(Collected data)
-- ==== Sys2Proof/Certificates/Slice0/Obligations.lean ====
section
/-! DEFINITION. The statements for the provers, and before them the few words they are written in, which restate the spec's own
tables and sentences apart from the model's functions. -/

namespace Sys2Proof.Spec

open Sys2Proof.Machine

/-- A command that completes without an error writes this to STATUS and empties the latch (60_exceptions.md R201, 10_state.md R33). -/
def succeeded (s : State) : State :=
  { s with
    latch := none
    status :=
      { busy := false, done := true, err := false, errSticky := s.status.errSticky, overrun := s.status.overrun
        errcode := .none } }

/-- `raise Error(e)` writes exactly this (60_exceptions.md R201). -/
def failed (e : ErrorCode) (s : State) : State :=
  { s with
    latch := none
    status :=
      { busy := false, done := true, err := true, errSticky := true, overrun := s.status.overrun, errcode := e } }

/-- The next event of the total order is a host input, not the engine step (log entry 3). -/
def hostMovesNext (s : State) : Prop := s.latch = none ∨ s.delay ≠ 0

/-- The head input is taken from the queue; while a command waits, one step of its latency has passed (log entry 3). -/
def taken (s : State) (rest : List HostInput) : State :=
  { s with inputs := rest, delay := if s.latch = none then s.delay else s.delay - 1 }

/-- The block gives an answer on the bus (log entry 8). -/
def answered (r : Response) (s : State) : State := { s with responses := r :: s.responses }

/-- The codes of 60_exceptions.md R200. -/
def errorNumber : ErrorCode → Nat
  | .none => 0
  | .illegalCmd => 1
  | .indexRange => 2
  | .domainRange => 3
  | .roundRange => 4
  | .sboxIndex => 5
  | .cfgOverflow => 6
  | .walkLimit => 7

/-- STATUS as one number, by the bit places of 10_state.md R26. -/
def statusNumber (t : Status) : Nat :=
  t.busy.toNat * 2 ^ 0 + t.done.toNat * 2 ^ 1 + t.err.toNat * 2 ^ 2 + t.errSticky.toNat * 2 ^ 3 + t.overrun.toNat * 2 ^ 4
    + errorNumber t.errcode * 2 ^ 8

/-- The table of `HostRead` by offset (20_memory.md R51). -/
def readTable (s : State) : List (Offset × Word) :=
  [(0x00, 0), (0x08, BitVec.ofNat 64 (statusNumber s.status)), (0x10, s.arg0), (0x18, s.arg1), (0x20, s.arg2),
    (0x28, s.result), (0x30, s.cfg.rangeLen), (0x38, s.cfg.rounds), (0x40, s.cfg.seed), (0x48, s.cfg.a), (0x50, s.cfg.b),
    (0x58, s.iterCount)]

/-- The opcode map of 30_encoding.md R72. -/
def opcodeNumber : Instr → Nat
  | .configure => 1
  | .shuffle => 2
  | .unshuffle => 3
  | .encrypt => 4
  | .decrypt => 5
  | .roundf => 6
  | .sboxrd => 7

/-- An access is legal only so (20_memory.md R53). -/
def legalAccess (off : Offset) (width : Nat) : Prop := width = 8 ∧ off.toNat % 8 = 0 ∧ off.toNat ≤ 0x58

/-- The starting modulus `a` (40_configure.md R103, R104), over the library's exact integer square root. -/
def startA (n : Nat) : Nat :=
  match n with
  | 0 => 0
  | 1 => 1
  | 2 => 1
  | 3 => 2
  | 4 => 2
  | 5 => 2
  | 6 => 2
  | 7 => 3
  | 8 => 3
  | n => Nat.sqrt n - 2

/-- The starting modulus `b` (40_configure.md R103, R104). -/
def startB (n : Nat) : Nat :=
  match n with
  | 0 => 0
  | 1 => 1
  | 2 => 2
  | 3 => 2
  | 4 => 3
  | 5 => 3
  | 6 => 3
  | 7 => 3
  | 8 => 3
  | n => Nat.sqrt n + 3

/-- `a` and `b` are the moduli after the post-adjustment (40_configure.md R105): nothing is done for `n = 0`; else `b` is the first
value from its start for which the exact product passes `n`. -/
def finalModuli (n a b : Nat) : Prop :=
  (n = 0 ∧ a = startA 0 ∧ b = startB 0) ∨
    (n ≠ 0 ∧ a = startA n ∧ startB n ≤ b ∧ n < a * b ∧ ∀ b', startB n ≤ b' → b' < b → a * b' ≤ n)

/-- The pseudocode of `F(j, x)` (41_datapath.md R121), line by line. -/
def roundFunction (sbox : Sbox) (seed : Word) (j : Nat) (x : Word) : Word :=
  let rr := x ^^^ (seed <<< j) ^^^ (seed >>> (64 - j))
  let s (n : Nat) : Word :=
    (sbox.get ⟨((rr >>> (8 * n)) ^^^ seed ^^^ BitVec.ofNat 64 j).toNat % 256, Nat.mod_lt _ (Nat.zero_lt_succ 255)⟩).setWidth 64
  let r0 := s 0 ||| (s 1 <<< 8)
  let r1 := (s 2 <<< 16) ||| (s 3 <<< 24)
  let r2 := s 4 ||| (s 5 <<< 8)
  let r3 := (s 6 <<< 16) ||| (s 7 <<< 24)
  r0 ^^^ r1 ^^^ (r2 <<< 23) ^^^ (r3 <<< 33)

/-- `M_j` (41_datapath.md R128). -/
def roundModulus (c : Cfg) (j : Nat) : Nat := if j % 2 = 1 then c.a.toNat else c.b.toNat

/-- `SubMod(r, t, M)` on numbers, in the source's words (41_datapath.md R133). -/
def subModNumber (r t m : Nat) : Nat :=
  if r < t then
    if m - (t - r) % m = m then 0 else m - (t - r) % m
  else (r - t) % m

/-- The number of rounds that run (41_datapath.md R137: no iteration when `R ≤ 0`). -/
def roundsRun (c : Cfg) : Nat := c.rounds.toInt.toNat

/-- The stored round count is odd (00_scope.md R13). -/
def roundsOdd (c : Cfg) : Prop := c.rounds.toInt % 2 = 1

/-- `v` is `Encrypt(m)` (41_datapath.md R137): exact halves before round 1 and after each round. -/
def isEncrypt (sbox : Sbox) (c : Cfg) (m : Nat) (v : Word) : Prop :=
  ∃ rr ll : Nat → Nat,
    rr 0 = m / c.a.toNat ∧ ll 0 = m % c.a.toNat ∧
      (∀ j, 1 ≤ j → j ≤ roundsRun c →
        rr j = (ll (j - 1) + (roundFunction sbox c.seed j (BitVec.ofNat 64 (rr (j - 1)))).toNat) % roundModulus c j ∧
          ll j = rr (j - 1)) ∧
      (roundsOdd c → v.toNat = c.a.toNat * ll (roundsRun c) + rr (roundsRun c)) ∧
      (¬roundsOdd c → v.toNat = c.a.toNat * rr (roundsRun c) + ll (roundsRun c))

/-- `v` is `Decrypt(m)` (41_datapath.md R142): exact halves after the first un-swap and after each round, from `R` down to 1. -/
def isDecrypt (sbox : Sbox) (c : Cfg) (m : Nat) (v : Word) : Prop :=
  ∃ rr ll : Nat → Nat,
    (roundsOdd c → ll (roundsRun c) = m / c.a.toNat ∧ rr (roundsRun c) = m % c.a.toNat) ∧
      (¬roundsOdd c → rr (roundsRun c) = m / c.a.toNat ∧ ll (roundsRun c) = m % c.a.toNat) ∧
      (∀ j, 1 ≤ j → j ≤ roundsRun c →
        rr (j - 1) = ll j ∧
          ll (j - 1) =
            subModNumber (rr j) (roundFunction sbox c.seed j (BitVec.ofNat 64 (ll j))).toNat (roundModulus c j)) ∧
      v.toNat = c.a.toNat * rr 0 + ll 0

/-- The forward or the inverse core, as the walk of the command uses it (42_commands.md R161, R164). -/
def coreOf (i : Instr) (s : State) : Word → Word :=
  if i = .unshuffle then decryptCore s.sbox s.cfg else encryptCore s.sbox s.cfg

/-- The walk from `x` lands on its `k`-th application and not before (42_commands.md R160). -/
def landsAt (fn : Word → Word) (n : Word) (x : Word) (k : Nat) : Prop :=
  1 ≤ k ∧ (fn^[k] x).toNat < n.toNat ∧ ∀ i, 1 ≤ i → i < k → n.toNat ≤ (fn^[i] x).toNat

/-- ARG0, ARG1, ARG2 by number. -/
def argReg (s : State) (k : Fin 3) : Word := if k = 0 then s.arg0 else if k = 1 then s.arg1 else s.arg2

/-- The state with ARG number `k` holding `v` and nothing else changed. -/
def withArg (s : State) (k : Fin 3) (v : Word) : State :=
  if k = 0 then { s with arg0 := v } else if k = 1 then { s with arg1 := v } else { s with arg2 := v }

/-- The offset of ARG number `k` (10_state.md R24). -/
def argOffset (k : Fin 3) : Offset := BitVec.ofNat 7 (0x10 + 8 * k.val)

end Sys2Proof.Spec

open Sys2Proof Sys2Proof.Machine Sys2Proof.Spec

/-! ## Reset and the invariant -/

/-- 70_reset_and_hazards.md R230: every value of the reset table, with what every register of the window then reads (CMD reads 0 too),
both in the reset state and after a reset input is taken; the ROM is unchanged. The fields `delay`, `draws`, `inputs` and `responses` are the model's own and nothing is said of them. -/
def Obligations.ResetLeavesEveryRegisterZero : Prop :=
  (State.reset.cfg = ⟨0, 0, 0, 0, 0⟩ ∧ State.reset.arg0 = 0 ∧ State.reset.arg1 = 0 ∧ State.reset.arg2 = 0 ∧
      State.reset.result = 0 ∧ State.reset.iterCount = 0 ∧ State.reset.status = ⟨false, false, false, false, false, .none⟩ ∧
      State.reset.latch = none ∧ State.reset.sbox = Config.sbox ∧ ∀ r : RegName, readReg r State.reset = 0) ∧
    ∀ (s : State) (rest : List HostInput), hostMovesNext s → s.inputs = .reset :: rest →
      ∃ t, step s = .next t ∧ t.cfg = ⟨0, 0, 0, 0, 0⟩ ∧ t.arg0 = 0 ∧ t.arg1 = 0 ∧ t.arg2 = 0 ∧ t.result = 0 ∧
        t.iterCount = 0 ∧ t.status = ⟨false, false, false, false, false, .none⟩ ∧ t.latch = none ∧ t.sbox = s.sbox ∧
        ∀ r : RegName, readReg r t = 0

/-- The reset state meets the invariant: case (i) of 10_state.md R21, and STATUS as 10_state.md R26 and R33 relate it to the latch.
The invariant is the spec's own inference ("Configuration invariant"), marked derived there. -/
def Obligations.ResetStateMeetsTheInvariant : Prop := State.reset.Inv

/-- Every step keeps the invariant, from every state that meets it: the configuration stays one of the two cases of 10_state.md R21
with at most 64 stored rounds, BUSY stays the latch's fullness, BUSY and DONE never meet, ERR stays tied to its code. The
configuration part is the spec's own inference, marked derived there. -/
def Obligations.EveryStepKeepsTheInvariant : Prop :=
  ∀ s t : State, s.Inv → step s = .next t → t.Inv

/-! ## Encoding -/

/-- 30_encoding.md R72: the whole word must equal the opcode value; every word has at most one meaning. -/
def Obligations.WordDecodesToCommandExactlyByOpcodeMap : Prop :=
  ∀ (w : Word) (i : Instr), decode w = .ok i ↔ w.toNat = opcodeNumber i

/-- The printed words of the seven commands decode to them, and the spec's five illegal words to nothing. -/
def Obligations.PrintedCommandWordsDecode : Prop :=
  decode 0x0000000000000001 = .ok .configure ∧ decode 0x0000000000000002 = .ok .shuffle ∧
    decode 0x0000000000000003 = .ok .unshuffle ∧ decode 0x0000000000000004 = .ok .encrypt ∧
    decode 0x0000000000000005 = .ok .decrypt ∧ decode 0x0000000000000006 = .ok .roundf ∧
    decode 0x0000000000000007 = .ok .sboxrd ∧ decode 0x0000000000000000 = .error .unassignedOpcode ∧
    decode 0x0000000000000008 = .error .unassignedOpcode ∧ decode 0x00000000000000FF = .error .unassignedOpcode ∧
    decode 0x0000000000000102 = .error .reservedBits ∧ decode 0x8000000000000002 = .error .reservedBits

/-- Decode and encode agree in both directions, over all words and over the bytes an interconnect carries: an encoded command
decodes to it, a word that decodes is the encoding of what it decodes to, the well-formed words are exactly those, the byte at
BASE + off + k is bits 8k+7..8k, and eight bytes decode as the word they carry. -/
def Obligations.DecodeAndEncodeAgreeOnWordsAndBytes : Prop :=
  (∀ i : Instr, i.wellFormed = true → decode (encode i) = .ok i ∧ decodeBytes (bytesOfWord (encode i)) = .ok i) ∧
    (∀ (w : Word) (i : Instr), decode w = .ok i → encode i = w) ∧
    (∀ w : Word, commandWordWellFormed w = true ↔ ∃ i, decode w = .ok i) ∧
    (∀ w : Word, wordOfBytes (bytesOfWord w) = w ∧ decodeBytes (bytesOfWord w) = decode w ∧
      ∀ k, k < 8 → (bytesOfWord w)[k]? = some (BitVec.ofNat 8 (w.toNat / 2 ^ (8 * k)))) ∧
    ∀ bs : List Byte, bs.length ≠ 8 → ∀ i, decodeBytes bs ≠ .ok i

/-! ## The step -/

/-- When the latched word decodes to a command and its latency has run out, the step is that command's meaning. -/
def Obligations.StepRunsTheDecodedCommand : Prop :=
  ∀ (s : State) (c : Latched) (i : Instr), s.latch = some c → s.delay = 0 → decode c.word = .ok i → i.wellFormed = true →
    step s = exec i s

/-- 60_exceptions.md R202: any word that is not one of the seven completes with ILLEGAL_CMD and changes nothing else; no operand is
read or checked. -/
def Obligations.IllegalWordCompletesWithIllegalCmd : Prop :=
  ∀ (s : State) (c : Latched), s.latch = some c → s.delay = 0 →
    (c.word.toNat / 2 ^ 8 ≠ 0 ∨ c.word.toNat % 2 ^ 8 = 0x00 ∨ 0x08 ≤ c.word.toNat % 2 ^ 8) →
    step s = .next (failed .illegalCmd s)

/-- No event stops the block: every state has a next state (60_exceptions.md, "does not stop the block"; 10_state.md, "Every engine
step ends", which the spec marks as its inference). -/
def Obligations.EveryStepAnswersNext : Prop := ∀ s : State, ∃ t, step s = .next t

/-- 60_exceptions.md R225: with BUSY = 0 and nothing on the bus, the block keeps all its state. -/
def Obligations.IdleBlockKeepsAllItsState : Prop :=
  ∀ s : State, s.StatusLegal → s.status.busy = false → s.inputs = [] → step s = .next s

/-- Whatever the latency and whatever the hosts do meanwhile short of reset, the latched command completes, and it completes as if
it had run at once on the operands latched with it: same configuration, RESULT, ITER_COUNT and error. The steps counted are the
model's rendering of LATENCY (log entry 3). -/
def Obligations.CompletionIgnoresLatencyAndHostTraffic : Prop :=
  ∀ (s : State) (c : Latched), s.latch = some c → s.status.busy = true → HostInput.reset ∉ s.inputs →
    ∃ t u : State, Host.Core.run Sys2Proof.core (s.delay + 1) s = .next t ∧ step { s with delay := 0 } = .next u ∧
      t.latch = none ∧ t.status.busy = false ∧ t.status.done = true ∧ t.cfg = u.cfg ∧ t.result = u.result ∧
      t.iterCount = u.iterCount ∧ t.status.err = u.status.err ∧ t.status.errcode = u.status.errcode ∧
      t.status.errSticky = u.status.errSticky ∧ t.sbox = u.sbox
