-- ==== Sys2Proof/Laws/State.lean ====
section
/-! SUPPORT. One lemma per field per update of State and of STATUS, so that no proof unfolds a record update. -/

namespace Sys2Proof.Machine

@[simp] theorem latchCommand_cfg (w : Word) (d : Nat) (s : State) : (latchCommand w d s).cfg = s.cfg := rfl
@[simp] theorem latchCommand_arg0 (w : Word) (d : Nat) (s : State) : (latchCommand w d s).arg0 = s.arg0 := rfl
@[simp] theorem latchCommand_arg1 (w : Word) (d : Nat) (s : State) : (latchCommand w d s).arg1 = s.arg1 := rfl
@[simp] theorem latchCommand_arg2 (w : Word) (d : Nat) (s : State) : (latchCommand w d s).arg2 = s.arg2 := rfl
@[simp] theorem latchCommand_result (w : Word) (d : Nat) (s : State) : (latchCommand w d s).result = s.result := rfl
@[simp] theorem latchCommand_iterCount (w : Word) (d : Nat) (s : State) : (latchCommand w d s).iterCount = s.iterCount := rfl
@[simp] theorem latchCommand_status (w : Word) (d : Nat) (s : State) : (latchCommand w d s).status = s.status.accepted := rfl
@[simp] theorem latchCommand_latch (w : Word) (d : Nat) (s : State) : (latchCommand w d s).latch = some { word := w, arg0 := s.arg0, arg1 := s.arg1, arg2 := s.arg2 } := rfl
@[simp] theorem latchCommand_sbox (w : Word) (d : Nat) (s : State) : (latchCommand w d s).sbox = s.sbox := rfl
@[simp] theorem latchCommand_delay (w : Word) (d : Nat) (s : State) : (latchCommand w d s).delay = d := rfl
@[simp] theorem latchCommand_draws (w : Word) (d : Nat) (s : State) : (latchCommand w d s).draws = s.draws := rfl
@[simp] theorem latchCommand_inputs (w : Word) (d : Nat) (s : State) : (latchCommand w d s).inputs = s.inputs := rfl
@[simp] theorem latchCommand_responses (w : Word) (d : Nat) (s : State) : (latchCommand w d s).responses = s.responses := rfl

@[simp] theorem accept_cfg (w : Word) (s : State) : (accept w s).cfg = s.cfg := rfl
@[simp] theorem accept_arg0 (w : Word) (s : State) : (accept w s).arg0 = s.arg0 := rfl
@[simp] theorem accept_arg1 (w : Word) (s : State) : (accept w s).arg1 = s.arg1 := rfl
@[simp] theorem accept_arg2 (w : Word) (s : State) : (accept w s).arg2 = s.arg2 := rfl
@[simp] theorem accept_result (w : Word) (s : State) : (accept w s).result = s.result := rfl
@[simp] theorem accept_iterCount (w : Word) (s : State) : (accept w s).iterCount = s.iterCount := rfl
@[simp] theorem accept_status (w : Word) (s : State) : (accept w s).status = s.status.accepted := rfl
@[simp] theorem accept_latch (w : Word) (s : State) : (accept w s).latch = some { word := w, arg0 := s.arg0, arg1 := s.arg1, arg2 := s.arg2 } := rfl
@[simp] theorem accept_sbox (w : Word) (s : State) : (accept w s).sbox = s.sbox := rfl
@[simp] theorem accept_delay (w : Word) (s : State) : (accept w s).delay = Config.latency s.draws := rfl
@[simp] theorem accept_draws (w : Word) (s : State) : (accept w s).draws = s.draws + 1 := rfl
@[simp] theorem accept_inputs (w : Word) (s : State) : (accept w s).inputs = s.inputs := rfl
@[simp] theorem accept_responses (w : Word) (s : State) : (accept w s).responses = s.responses := rfl

@[simp] theorem markOverrun_cfg (s : State) : (markOverrun s).cfg = s.cfg := rfl
@[simp] theorem markOverrun_arg0 (s : State) : (markOverrun s).arg0 = s.arg0 := rfl
@[simp] theorem markOverrun_arg1 (s : State) : (markOverrun s).arg1 = s.arg1 := rfl
@[simp] theorem markOverrun_arg2 (s : State) : (markOverrun s).arg2 = s.arg2 := rfl
@[simp] theorem markOverrun_result (s : State) : (markOverrun s).result = s.result := rfl
@[simp] theorem markOverrun_iterCount (s : State) : (markOverrun s).iterCount = s.iterCount := rfl
@[simp] theorem markOverrun_status (s : State) : (markOverrun s).status = s.status.overrunMarked := rfl
@[simp] theorem markOverrun_latch (s : State) : (markOverrun s).latch = s.latch := rfl
@[simp] theorem markOverrun_sbox (s : State) : (markOverrun s).sbox = s.sbox := rfl
@[simp] theorem markOverrun_delay (s : State) : (markOverrun s).delay = s.delay := rfl
@[simp] theorem markOverrun_draws (s : State) : (markOverrun s).draws = s.draws := rfl
@[simp] theorem markOverrun_inputs (s : State) : (markOverrun s).inputs = s.inputs := rfl
@[simp] theorem markOverrun_responses (s : State) : (markOverrun s).responses = s.responses := rfl

@[simp] theorem completeOk_cfg (s : State) : (completeOk s).cfg = s.cfg := rfl
@[simp] theorem completeOk_arg0 (s : State) : (completeOk s).arg0 = s.arg0 := rfl
@[simp] theorem completeOk_arg1 (s : State) : (completeOk s).arg1 = s.arg1 := rfl
@[simp] theorem completeOk_arg2 (s : State) : (completeOk s).arg2 = s.arg2 := rfl
@[simp] theorem completeOk_result (s : State) : (completeOk s).result = s.result := rfl
@[simp] theorem completeOk_iterCount (s : State) : (completeOk s).iterCount = s.iterCount := rfl
@[simp] theorem completeOk_status (s : State) : (completeOk s).status = s.status.completedOk := rfl
@[simp] theorem completeOk_latch (s : State) : (completeOk s).latch = none := rfl
@[simp] theorem completeOk_sbox (s : State) : (completeOk s).sbox = s.sbox := rfl
@[simp] theorem completeOk_delay (s : State) : (completeOk s).delay = s.delay := rfl
@[simp] theorem completeOk_draws (s : State) : (completeOk s).draws = s.draws := rfl
@[simp] theorem completeOk_inputs (s : State) : (completeOk s).inputs = s.inputs := rfl
@[simp] theorem completeOk_responses (s : State) : (completeOk s).responses = s.responses := rfl

@[simp] theorem raiseError_cfg (e : ErrorCode) (s : State) : (raiseError e s).cfg = s.cfg := rfl
@[simp] theorem raiseError_arg0 (e : ErrorCode) (s : State) : (raiseError e s).arg0 = s.arg0 := rfl
@[simp] theorem raiseError_arg1 (e : ErrorCode) (s : State) : (raiseError e s).arg1 = s.arg1 := rfl
@[simp] theorem raiseError_arg2 (e : ErrorCode) (s : State) : (raiseError e s).arg2 = s.arg2 := rfl
@[simp] theorem raiseError_result (e : ErrorCode) (s : State) : (raiseError e s).result = s.result := rfl
@[simp] theorem raiseError_iterCount (e : ErrorCode) (s : State) : (raiseError e s).iterCount = s.iterCount := rfl
@[simp] theorem raiseError_status (e : ErrorCode) (s : State) : (raiseError e s).status = s.status.completedError e := rfl
@[simp] theorem raiseError_latch (e : ErrorCode) (s : State) : (raiseError e s).latch = none := rfl
@[simp] theorem raiseError_sbox (e : ErrorCode) (s : State) : (raiseError e s).sbox = s.sbox := rfl
@[simp] theorem raiseError_delay (e : ErrorCode) (s : State) : (raiseError e s).delay = s.delay := rfl
@[simp] theorem raiseError_draws (e : ErrorCode) (s : State) : (raiseError e s).draws = s.draws := rfl
@[simp] theorem raiseError_inputs (e : ErrorCode) (s : State) : (raiseError e s).inputs = s.inputs := rfl
@[simp] theorem raiseError_responses (e : ErrorCode) (s : State) : (raiseError e s).responses = s.responses := rfl

@[simp] theorem completeWith_cfg (v : Word) (s : State) : (completeWith v s).cfg = s.cfg := rfl
@[simp] theorem completeWith_arg0 (v : Word) (s : State) : (completeWith v s).arg0 = s.arg0 := rfl
@[simp] theorem completeWith_arg1 (v : Word) (s : State) : (completeWith v s).arg1 = s.arg1 := rfl
@[simp] theorem completeWith_arg2 (v : Word) (s : State) : (completeWith v s).arg2 = s.arg2 := rfl
@[simp] theorem completeWith_result (v : Word) (s : State) : (completeWith v s).result = v := rfl
@[simp] theorem completeWith_iterCount (v : Word) (s : State) : (completeWith v s).iterCount = s.iterCount := rfl
@[simp] theorem completeWith_status (v : Word) (s : State) : (completeWith v s).status = s.status.completedOk := rfl
@[simp] theorem completeWith_latch (v : Word) (s : State) : (completeWith v s).latch = none := rfl
@[simp] theorem completeWith_sbox (v : Word) (s : State) : (completeWith v s).sbox = s.sbox := rfl
@[simp] theorem completeWith_delay (v : Word) (s : State) : (completeWith v s).delay = s.delay := rfl
@[simp] theorem completeWith_draws (v : Word) (s : State) : (completeWith v s).draws = s.draws := rfl
@[simp] theorem completeWith_inputs (v : Word) (s : State) : (completeWith v s).inputs = s.inputs := rfl
@[simp] theorem completeWith_responses (v : Word) (s : State) : (completeWith v s).responses = s.responses := rfl

@[simp] theorem respond_cfg (r : Response) (s : State) : (respond r s).cfg = s.cfg := rfl
@[simp] theorem respond_arg0 (r : Response) (s : State) : (respond r s).arg0 = s.arg0 := rfl
@[simp] theorem respond_arg1 (r : Response) (s : State) : (respond r s).arg1 = s.arg1 := rfl
@[simp] theorem respond_arg2 (r : Response) (s : State) : (respond r s).arg2 = s.arg2 := rfl
@[simp] theorem respond_result (r : Response) (s : State) : (respond r s).result = s.result := rfl
@[simp] theorem respond_iterCount (r : Response) (s : State) : (respond r s).iterCount = s.iterCount := rfl
@[simp] theorem respond_status (r : Response) (s : State) : (respond r s).status = s.status := rfl
@[simp] theorem respond_latch (r : Response) (s : State) : (respond r s).latch = s.latch := rfl
@[simp] theorem respond_sbox (r : Response) (s : State) : (respond r s).sbox = s.sbox := rfl
@[simp] theorem respond_delay (r : Response) (s : State) : (respond r s).delay = s.delay := rfl
@[simp] theorem respond_draws (r : Response) (s : State) : (respond r s).draws = s.draws := rfl
@[simp] theorem respond_inputs (r : Response) (s : State) : (respond r s).inputs = s.inputs := rfl
@[simp] theorem respond_responses (r : Response) (s : State) : (respond r s).responses = r :: s.responses := rfl

@[simp] theorem resetBlock_cfg (s : State) : (resetBlock s).cfg = Cfg.reset := rfl
@[simp] theorem resetBlock_arg0 (s : State) : (resetBlock s).arg0 = 0 := rfl
@[simp] theorem resetBlock_arg1 (s : State) : (resetBlock s).arg1 = 0 := rfl
@[simp] theorem resetBlock_arg2 (s : State) : (resetBlock s).arg2 = 0 := rfl
@[simp] theorem resetBlock_result (s : State) : (resetBlock s).result = 0 := rfl
@[simp] theorem resetBlock_iterCount (s : State) : (resetBlock s).iterCount = 0 := rfl
@[simp] theorem resetBlock_status (s : State) : (resetBlock s).status = Status.reset := rfl
@[simp] theorem resetBlock_latch (s : State) : (resetBlock s).latch = none := rfl
@[simp] theorem resetBlock_sbox (s : State) : (resetBlock s).sbox = s.sbox := rfl
@[simp] theorem resetBlock_delay (s : State) : (resetBlock s).delay = 0 := rfl
@[simp] theorem resetBlock_draws (s : State) : (resetBlock s).draws = s.draws := rfl
@[simp] theorem resetBlock_inputs (s : State) : (resetBlock s).inputs = s.inputs := rfl
@[simp] theorem resetBlock_responses (s : State) : (resetBlock s).responses = s.responses := rfl

@[simp] theorem accepted_busy (t : Status) : (t.accepted).busy = true := rfl
@[simp] theorem accepted_done (t : Status) : (t.accepted).done = false := rfl
@[simp] theorem accepted_err (t : Status) : (t.accepted).err = false := rfl
@[simp] theorem accepted_errSticky (t : Status) : (t.accepted).errSticky = t.errSticky := rfl
@[simp] theorem accepted_overrun (t : Status) : (t.accepted).overrun = t.overrun := rfl
@[simp] theorem accepted_errcode (t : Status) : (t.accepted).errcode = .none := rfl

@[simp] theorem completedOk_busy (t : Status) : (t.completedOk).busy = false := rfl
@[simp] theorem completedOk_done (t : Status) : (t.completedOk).done = true := rfl
@[simp] theorem completedOk_err (t : Status) : (t.completedOk).err = false := rfl
@[simp] theorem completedOk_errSticky (t : Status) : (t.completedOk).errSticky = t.errSticky := rfl
@[simp] theorem completedOk_overrun (t : Status) : (t.completedOk).overrun = t.overrun := rfl
@[simp] theorem completedOk_errcode (t : Status) : (t.completedOk).errcode = .none := rfl

@[simp] theorem completedError_busy (e : ErrorCode) (t : Status) : (t.completedError e).busy = false := rfl
@[simp] theorem completedError_done (e : ErrorCode) (t : Status) : (t.completedError e).done = true := rfl
@[simp] theorem completedError_err (e : ErrorCode) (t : Status) : (t.completedError e).err = true := rfl
@[simp] theorem completedError_errSticky (e : ErrorCode) (t : Status) : (t.completedError e).errSticky = true := rfl
@[simp] theorem completedError_overrun (e : ErrorCode) (t : Status) : (t.completedError e).overrun = t.overrun := rfl
@[simp] theorem completedError_errcode (e : ErrorCode) (t : Status) : (t.completedError e).errcode = e := rfl

@[simp] theorem overrunMarked_busy (t : Status) : (t.overrunMarked).busy = t.busy := rfl
@[simp] theorem overrunMarked_done (t : Status) : (t.overrunMarked).done = t.done := rfl
@[simp] theorem overrunMarked_err (t : Status) : (t.overrunMarked).err = t.err := rfl
@[simp] theorem overrunMarked_errSticky (t : Status) : (t.overrunMarked).errSticky = t.errSticky := rfl
@[simp] theorem overrunMarked_overrun (t : Status) : (t.overrunMarked).overrun = true := rfl
@[simp] theorem overrunMarked_errcode (t : Status) : (t.overrunMarked).errcode = t.errcode := rfl

end Sys2Proof.Machine
end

» Assignment:
Using the data above, print exactly the lines from the line that contains "v s).arg0 = s.arg0 := rfl" through the line that contains "v s).delay = s.delay := rfl", with both included.

» Solution to the problem:
@[simp] theorem completeWith_arg0 (v : Word) (s : State) : (completeWith v s).arg0 = s.arg0 := rfl
@[simp] theorem completeWith_arg1 (v : Word) (s : State) : (completeWith v s).arg1 = s.arg1 := rfl
@[simp] theorem completeWith_arg2 (v : Word) (s : State) : (completeWith v s).arg2 = s.arg2 := rfl
@[simp] theorem completeWith_result (v : Word) (s : State) : (completeWith v s).result = v := rfl
@[simp] theorem completeWith_iterCount (v : Word) (s : State) : (completeWith v s).iterCount = s.iterCount := rfl
@[simp] theorem completeWith_status (v : Word) (s : State) : (completeWith v s).status = s.status.completedOk := rfl
@[simp] theorem completeWith_latch (v : Word) (s : State) : (completeWith v s).latch = none := rfl
@[simp] theorem completeWith_sbox (v : Word) (s : State) : (completeWith v s).sbox = s.sbox := rfl
@[simp] theorem completeWith_delay (v : Word) (s : State) : (completeWith v s).delay = s.delay := rfl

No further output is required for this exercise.